Determine if A is a permutation of B using ASCII values

I wrote a function to determine if row a is a permutation of row b . The definition is as follows:

 bool isPermutation(std::string a, std::string b){ if(a.length() != b.length()) return false; int a_sum, b_sum; a_sum = b_sum = 0; for(int i = 0; i < a.length(); ++i){ a_sum += a.at(i); b_sum += b.at(i); } return a_sum == b_sum; } 

The problem with my approach is that if a = 600000 and b = 111111 , the function returns true.

Is there a way to keep the general approach to this problem (as opposed to sorting strings that execute strcmp ) and maintain correctness?

+2
c ++ c ++ 11 permutation
source share
3 answers

You can count the characters separately:

 bool isPermutation(std::string a, std::string b) { if(a.length() != b.length()) return false; assert(a.length() <= INT_MAX); assert(b.length() <= INT_MAX); int counts[256] = {}; for (unsigned char ch : a) ++counts[ch]; for (unsigned char ch : b) --counts[ch]; for (int count : counts) if (count) return false; return true; } 
+3
source share

A simple approach if you do not need UTF-8 support

The solution to this problem is surprisingly easy. There is a function in the standard library.

Suppose a and b are two string s:

 return is_permutation(a.begin(), a.end(), b.begin(), b.end()); 

Or, if you don't have access to C ++ 14 yet:

 return a.size() == b.size() && is_permutation(a.begin(), a.end(), b.begin()); 

Note that the complexity of this is guaranteed no worse than a quadratic-sized string. So, if that matters, sorting both strings might really be the best solution:

 string aa(a); sort(aa.begin(), aa.end()); string bb(b); sort(bb.begin(), bb.end()); return (aa == bb); 

And if it also slows down, use John Zwink's answer above, which is linear in complexity.

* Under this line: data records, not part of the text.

-- ==== Sys2Proof/Tests/Slice0.lean ====
section
/-! SUPPORT. Tests: ill-formed commands that the check refuses, worked figures of the spec, and for each obligation with hypotheses a
state and operands that meet them. -/

namespace Sys2Proof.Tests

open Sys2Proof.Machine

set_option Elab.async false

/-! ### Ill-formed commands are refused -/

theorem test_wf_position : (Instr.eepromNoAnswer ⟨512, false⟩).wf = false ∧ (Instr.eepromNoAnswer ⟨511, true⟩).wf = true := by decide
theorem test_wf_image : (Instr.imageLoadEnd (List.replicate 513 0)).wf = false := by decide +kernel
theorem test_wf_length : (Instr.overLengthDiscard 80).wf = false ∧ (Instr.overLengthDiscard 81).wf = true := by decide
theorem test_wf_slot : (Instr.contentionSlot 96).wf = false ∧ (Instr.contentionSlot 95).wf = true := by decide
theorem test_wf_sync : (Instr.syncMismatch 0xA5).wf = false ∧ (Instr.syncMismatch 0).wf = true := by decide
theorem test_wf_tally : (Instr.tallyTaken 6 (List.replicate 13 ⟨1, 0, 0⟩)).wf = false := by decide
theorem test_wf_census : (Instr.censusTaken 6 []).wf = false ∧ (Instr.censusTaken 6 (List.replicate 13 1)).wf = false := by decide
theorem test_wf_payload : (Instr.ack 6 0 0 (.codes (List.replicate 13 1))).wf = false ∧
    (Instr.zero 31 5 0 (.codes (List.replicate 13 1))).wf = false := by decide
theorem test_wf_peer : (Instr.entryStale 0 0).wf = false ∧ (Instr.entryRemoved 0 31).wf = false := by decide
theorem test_wf_code : (Instr.unknownCommandCode 31 5 16 0 (.cell 0)).wf = false ∧
    (Instr.unknownCommandCode 31 5 4 0 (.cell 0)).wf = true := by decide +kernel
/-- R110, R127: a good frame, an over-length header and an incomplete row of characters are no bad frame; a FAULT with a wrong check
is, and 80 body characters are complete. -/
theorem test_wf_badFrame : (Instr.badFrame (frameAfterSync ⟨5, .fault ⟨2, 255⟩⟩)).wf = false ∧
    (Instr.badFrame ([5, 84, 6] ++ List.replicate 86 0)).wf = false ∧ (Instr.badFrame [8, 2, 5, 2, 255]).wf = false ∧
    (Instr.badFrame [8, 2, 5, 2, 255, 0, 0]).wf = true ∧ isComplete ([5, 80, 6] ++ List.replicate 82 0) = true := by
  decide +kernel

/-! ### Worked figures of the spec -/

/-- R169: the CRC of the nine characters "123456789" is 29B1 hex. -/
theorem test_crc : crc16 [0x31, 0x32, 0x33, 0x34, 0x35, 0x36, 0x37, 0x38, 0x39] = 0x29B1 := by decide +kernel

/-- Table 1-2: the four rows of the worked calibration. -/
theorem test_calibration :
    sampleOf 1234567 120000 1180 = ⟨20068, false⟩ ∧ sampleOf 22304 120608 1 = ⟨-2, false⟩ ∧
    sampleOf 8000000 120000 2500 = ⟨300000, true⟩ ∧ sampleOf 8388607 0 1 = ⟨300000, true⟩ := by decide +kernel

/-- A window of unmarked weights. -/
def windowOf (weights : List Int) : List Sample := weights.map (fun w => ⟨w, false⟩)

/-- 1.3: the worked window is settled about 20,067 g, and after 20,091 g it is not, about 20,071 g. -/
theorem test_window :
    let w := windowOf [20061, 20068, 20070, 20066, 20072, 20064, 20069, 20067]
    let v := appendSample w ⟨20091, false⟩
    windowMean w = 20067 ∧ settled 15 w = true ∧ windowMean v = 20071 ∧ settled 15 v = false := by decide +kernel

Documentation link for is_permutation : http://en.cppreference.com/w/cpp/algorithm/is_permutation

Documentation link for sort : http://en.cppreference.com/w/cpp/algorithm/sort

A (slightly) more sophisticated approach if UTF-8 support is required

The above may not work on UTF-8 lines. The problem here is that UTF-8 is a multibyte character encoding, i.e. one character can be encoded in multiple char variables. None of the approaches mentioned above knows this, and everyone assumes that one character is also a sigle char variable. An example of two lines of UTF-8 were the following approaches: http://ideone.com/erfNmC

The solution might be to temporarily copy our UTF-8 string to a fixed-length UTF-32 encoded string. Suppose a and b are two UTF-8 encoded string s:

 u32string a32 = wstring_convert<codecvt_utf8<char32_t>, char32_t>{}.from_bytes(a); u32string b32 = wstring_convert<codecvt_utf8<char32_t>, char32_t>{}.from_bytes(b); 

Then you can correctly use the above functions for these UTF-32 encoded strings:

 return is_permutation(a32.begin(), a32.end(), b32.begin(), b32.end()) << '\n'; 

or

 sort(a32.begin(), a32.end()); sort(b32.begin(), b32.end()); return (aa == bb); 

The downside is that John Zwink's approach is now becoming slightly less practical. You need to declare an array for 1114112 elements, since this number of possible Unicode characters actually exists.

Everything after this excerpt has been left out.